▶ **WHAT TO PRODUCE**:
Can you return the records below exactly as they stand, but only from the first line through the one with "(dropWrite s).order = s.order := rfl"?

*** INPUT FOR THIS TASK ***

-- ==== Sys2Proof/Laws/State.lean ====
section
/-! SUPPORT. For each update of the state, what every field is after it: no later proof unfolds a record update. -/

namespace Sys2Proof.Machine

@[simp] theorem dropWrite_ie (s : State) : (dropWrite s).ie = s.ie := rfl
@[simp] theorem dropWrite_busy (s : State) : (dropWrite s).busy = s.busy := rfl
@[simp] theorem dropWrite_done (s : State) : (dropWrite s).done = s.done := rfl
@[simp] theorem dropWrite_ovr (s : State) : (dropWrite s).ovr = true := rfl
@[simp] theorem dropWrite_errcode (s : State) : (dropWrite s).errcode = s.errcode := rfl
@[simp] theorem dropWrite_lastop (s : State) : (dropWrite s).lastop = s.lastop := rfl
@[simp] theorem dropWrite_cmd (s : State) : (dropWrite s).cmd = s.cmd := rfl
@[simp] theorem dropWrite_len (s : State) : (dropWrite s).len = s.len := rfl
@[simp] theorem dropWrite_order (s : State) : (dropWrite s).order = s.order := rfl
@[simp] theorem dropWrite_orderRed (s : State) : (dropWrite s).orderRed = s.orderRed := rfl
@[simp] theorem dropWrite_orderEng (s : State) : (dropWrite s).orderEng = s.orderEng := rfl
@[simp] theorem dropWrite_path (s : State) : (dropWrite s).path = s.path := rfl
@[simp] theorem dropWrite_outlen (s : State) : (dropWrite s).outlen = s.outlen := rfl
@[simp] theorem dropWrite_seq (s : State) : (dropWrite s).seq = s.seq := rfl
@[simp] theorem dropWrite_snap (s : State) : (dropWrite s).snap = s.snap := rfl
@[simp] theorem dropWrite_pend (s : State) : (dropWrite s).pend = s.pend := rfl
@[simp] theorem dropWrite_coreResp (s : State) : (dropWrite s).coreResp = s.coreResp := rfl
@[simp] theorem dropWrite_work (s : State) : (dropWrite s).work = s.work := rfl
@[simp] theorem dropWrite_mem (s : State) : (dropWrite s).mem = s.mem := rfl
@[simp] theorem dropWrite_draws (s : State) : (dropWrite s).draws = s.draws := rfl
@[simp] theorem dropWrite_hostQueue (s : State) : (dropWrite s).hostQueue = s.hostQueue := rfl
@[simp] theorem dropWrite_responses (s : State) : (dropWrite s).responses = s.responses := rfl
@[simp] theorem dropWrite_hostFaults (s : State) : (dropWrite s).hostFaults = s.hostFaults := rfl
@[simp] theorem dropWrite_agenda (s : State) : (dropWrite s).agenda = s.agenda := rfl
@[simp] theorem dropWrite_ticks (s : State) : (dropWrite s).ticks = s.ticks := rfl

@[simp] theorem accept_ie (w : BitVec 64) (s : State) : (accept w s).ie = s.ie := rfl
@[simp] theorem accept_busy (w : BitVec 64) (s : State) : (accept w s).busy = true := rfl
@[simp] theorem accept_done (w : BitVec 64) (s : State) : (accept w s).done = false := rfl
@[simp] theorem accept_ovr (w : BitVec 64) (s : State) : (accept w s).ovr = s.ovr := rfl
@[simp] theorem accept_errcode (w : BitVec 64) (s : State) : (accept w s).errcode = .none := rfl
@[simp] theorem accept_lastop (w : BitVec 64) (s : State) : (accept w s).lastop = opField w := rfl
@[simp] theorem accept_cmd (w : BitVec 64) (s : State) : (accept w s).cmd = w := rfl
@[simp] theorem accept_len (w : BitVec 64) (s : State) : (accept w s).len = s.len := rfl
@[simp] theorem accept_order (w : BitVec 64) (s : State) : (accept w s).order = s.order := rfl
@[simp] theorem accept_orderRed (w : BitVec 64) (s : State) : (accept w s).orderRed = s.orderRed := rfl
@[simp] theorem accept_orderEng (w : BitVec 64) (s : State) : (accept w s).orderEng = s.orderEng := rfl
@[simp] theorem accept_path (w : BitVec 64) (s : State) : (accept w s).path = s.path := rfl
@[simp] theorem accept_outlen (w : BitVec 64) (s : State) : (accept w s).outlen = s.outlen := rfl
@[simp] theorem accept_seq (w : BitVec 64) (s : State) : (accept w s).seq = .run .check := rfl
@[simp] theorem accept_snap (w : BitVec 64) (s : State) : (accept w s).snap = ⟨opOfWord w, s.len, s.order⟩ := rfl
@[simp] theorem accept_pend (w : BitVec 64) (s : State) : (accept w s).pend = s.pend := rfl
@[simp] theorem accept_coreResp (w : BitVec 64) (s : State) : (accept w s).coreResp = s.coreResp := rfl
@[simp] theorem accept_work (w : BitVec 64) (s : State) : (accept w s).work = Work.empty := rfl
@[simp] theorem accept_mem (w : BitVec 64) (s : State) : (accept w s).mem = s.mem := rfl
@[simp] theorem accept_draws (w : BitVec 64) (s : State) : (accept w s).draws = s.draws := rfl
@[simp] theorem accept_hostQueue (w : BitVec 64) (s : State) : (accept w s).hostQueue = s.hostQueue := rfl
@[simp] theorem accept_responses (w : BitVec 64) (s : State) : (accept w s).responses = s.responses := rfl
@[simp] theorem accept_hostFaults (w : BitVec 64) (s : State) : (accept w s).hostFaults = s.hostFaults := rfl
@[simp] theorem accept_agenda (w : BitVec 64) (s : State) : (accept w s).agenda = s.agenda := rfl
@[simp] theorem accept_ticks (w : BitVec 64) (s : State) : (accept w s).ticks = s.ticks := rfl

@[simp] theorem writeOrder_ie (o : OrderRecord) (s : State) : (writeOrder o s).ie = s.ie := rfl
@[simp] theorem writeOrder_busy (o : OrderRecord) (s : State) : (writeOrder o s).busy = s.busy := rfl
@[simp] theorem writeOrder_done (o : OrderRecord) (s : State) : (writeOrder o s).done = s.done := rfl
@[simp] theorem writeOrder_ovr (o : OrderRecord) (s : State) : (writeOrder o s).ovr = s.ovr := rfl
@[simp] theorem writeOrder_errcode (o : OrderRecord) (s : State) : (writeOrder o s).errcode = s.errcode := rfl
@[simp] theorem writeOrder_lastop (o : OrderRecord) (s : State) : (writeOrder o s).lastop = s.lastop := rfl
@[simp] theorem writeOrder_cmd (o : OrderRecord) (s : State) : (writeOrder o s).cmd = s.cmd := rfl
@[simp] theorem writeOrder_len (o : OrderRecord) (s : State) : (writeOrder o s).len = s.len := rfl
@[simp] theorem writeOrder_order (o : OrderRecord) (s : State) : (writeOrder o s).order = s.order := rfl
@[simp] theorem writeOrder_orderRed (o : OrderRecord) (s : State) : (writeOrder o s).orderRed = o.ar := rfl
@[simp] theorem writeOrder_orderEng (o : OrderRecord) (s : State) : (writeOrder o s).orderEng = o.ae := rfl
@[simp] theorem writeOrder_path (o : OrderRecord) (s : State) : (writeOrder o s).path = .dispatched o.cls o.p o.f o.i := rfl
@[simp] theorem writeOrder_outlen (o : OrderRecord) (s : State) : (writeOrder o s).outlen = s.outlen := rfl
@[simp] theorem writeOrder_seq (o : OrderRecord) (s : State) : (writeOrder o s).seq = s.seq := rfl
@[simp] theorem writeOrder_snap (o : OrderRecord) (s : State) : (writeOrder o s).snap = s.snap := rfl
@[simp] theorem writeOrder_pend (o : OrderRecord) (s : State) : (writeOrder o s).pend = s.pend := rfl
@[simp] theorem writeOrder_coreResp (o : OrderRecord) (s : State) : (writeOrder o s).coreResp = s.coreResp := rfl
@[simp] theorem writeOrder_work (o : OrderRecord) (s : State) : (writeOrder o s).work = s.work := rfl
@[simp] theorem writeOrder_mem (o : OrderRecord) (s : State) : (writeOrder o s).mem = s.mem := rfl
@[simp] theorem writeOrder_draws (o : OrderRecord) (s : State) : (writeOrder o s).draws = s.draws := rfl
@[simp] theorem writeOrder_hostQueue (o : OrderRecord) (s : State) : (writeOrder o s).hostQueue = s.hostQueue := rfl
@[simp] theorem writeOrder_responses (o : OrderRecord) (s : State) : (writeOrder o s).responses = s.responses := rfl
@[simp] theorem writeOrder_hostFaults (o : OrderRecord) (s : State) : (writeOrder o s).hostFaults = s.hostFaults := rfl
@[simp] theorem writeOrder_agenda (o : OrderRecord) (s : State) : (writeOrder o s).agenda = s.agenda := rfl
@[simp] theorem writeOrder_ticks (o : OrderRecord) (s : State) : (writeOrder o s).ticks = s.ticks := rfl

@[simp] theorem goIdle_ie (s : State) : (goIdle s).ie = s.ie := rfl
@[simp] theorem goIdle_busy (s : State) : (goIdle s).busy = false := rfl
@[simp] theorem goIdle_done (s : State) : (goIdle s).done = true := rfl
@[simp] theorem goIdle_ovr (s : State) : (goIdle s).ovr = s.ovr := rfl
@[simp] theorem goIdle_errcode (s : State) : (goIdle s).errcode = s.errcode := rfl
@[simp] theorem goIdle_lastop (s : State) : (goIdle s).lastop = s.lastop := rfl
@[simp] theorem goIdle_cmd (s : State) : (goIdle s).cmd = s.cmd := rfl
@[simp] theorem goIdle_len (s : State) : (goIdle s).len = s.len := rfl
@[simp] theorem goIdle_order (s : State) : (goIdle s).order = s.order := rfl
@[simp] theorem goIdle_orderRed (s : State) : (goIdle s).orderRed = s.orderRed := rfl
@[simp] theorem goIdle_orderEng (s : State) : (goIdle s).orderEng = s.orderEng := rfl
@[simp] theorem goIdle_path (s : State) : (goIdle s).path = s.path := rfl
@[simp] theorem goIdle_outlen (s : State) : (goIdle s).outlen = s.outlen := rfl
@[simp] theorem goIdle_seq (s : State) : (goIdle s).seq = .idle := rfl
@[simp] theorem goIdle_snap (s : State) : (goIdle s).snap = s.snap := rfl
@[simp] theorem goIdle_pend (s : State) : (goIdle s).pend = none := rfl
@[simp] theorem goIdle_coreResp (s : State) : (goIdle s).coreResp = none := rfl
@[simp] theorem goIdle_work (s : State) : (goIdle s).work = Work.empty := rfl
@[simp] theorem goIdle_mem (s : State) : (goIdle s).mem = s.mem := rfl
@[simp] theorem goIdle_draws (s : State) : (goIdle s).draws = s.draws := rfl
@[simp] theorem goIdle_hostQueue (s : State) : (goIdle s).hostQueue = s.hostQueue := rfl
@[simp] theorem goIdle_responses (s : State) : (goIdle s).responses = s.responses := rfl
@[simp] theorem goIdle_hostFaults (s : State) : (goIdle s).hostFaults = s.hostFaults := rfl
@[simp] theorem goIdle_agenda (s : State) : (goIdle s).agenda = s.agenda := rfl
@[simp] theorem goIdle_ticks (s : State) : (goIdle s).ticks = s.ticks := rfl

*** End of INPUT FOR THIS TASK ***

▶ **EXPECTED ANSWER**:
-- ==== Sys2Proof/Laws/State.lean ====
section
/-! SUPPORT. For each update of the state, what every field is after it: no later proof unfolds a record update. -/

namespace Sys2Proof.Machine

@[simp] theorem dropWrite_ie (s : State) : (dropWrite s).ie = s.ie := rfl
@[simp] theorem dropWrite_busy (s : State) : (dropWrite s).busy = s.busy := rfl
@[simp] theorem dropWrite_done (s : State) : (dropWrite s).done = s.done := rfl
@[simp] theorem dropWrite_ovr (s : State) : (dropWrite s).ovr = true := rfl
@[simp] theorem dropWrite_errcode (s : State) : (dropWrite s).errcode = s.errcode := rfl
@[simp] theorem dropWrite_lastop (s : State) : (dropWrite s).lastop = s.lastop := rfl
@[simp] theorem dropWrite_cmd (s : State) : (dropWrite s).cmd = s.cmd := rfl
@[simp] theorem dropWrite_len (s : State) : (dropWrite s).len = s.len := rfl
@[simp] theorem dropWrite_order (s : State) : (dropWrite s).order = s.order := rfl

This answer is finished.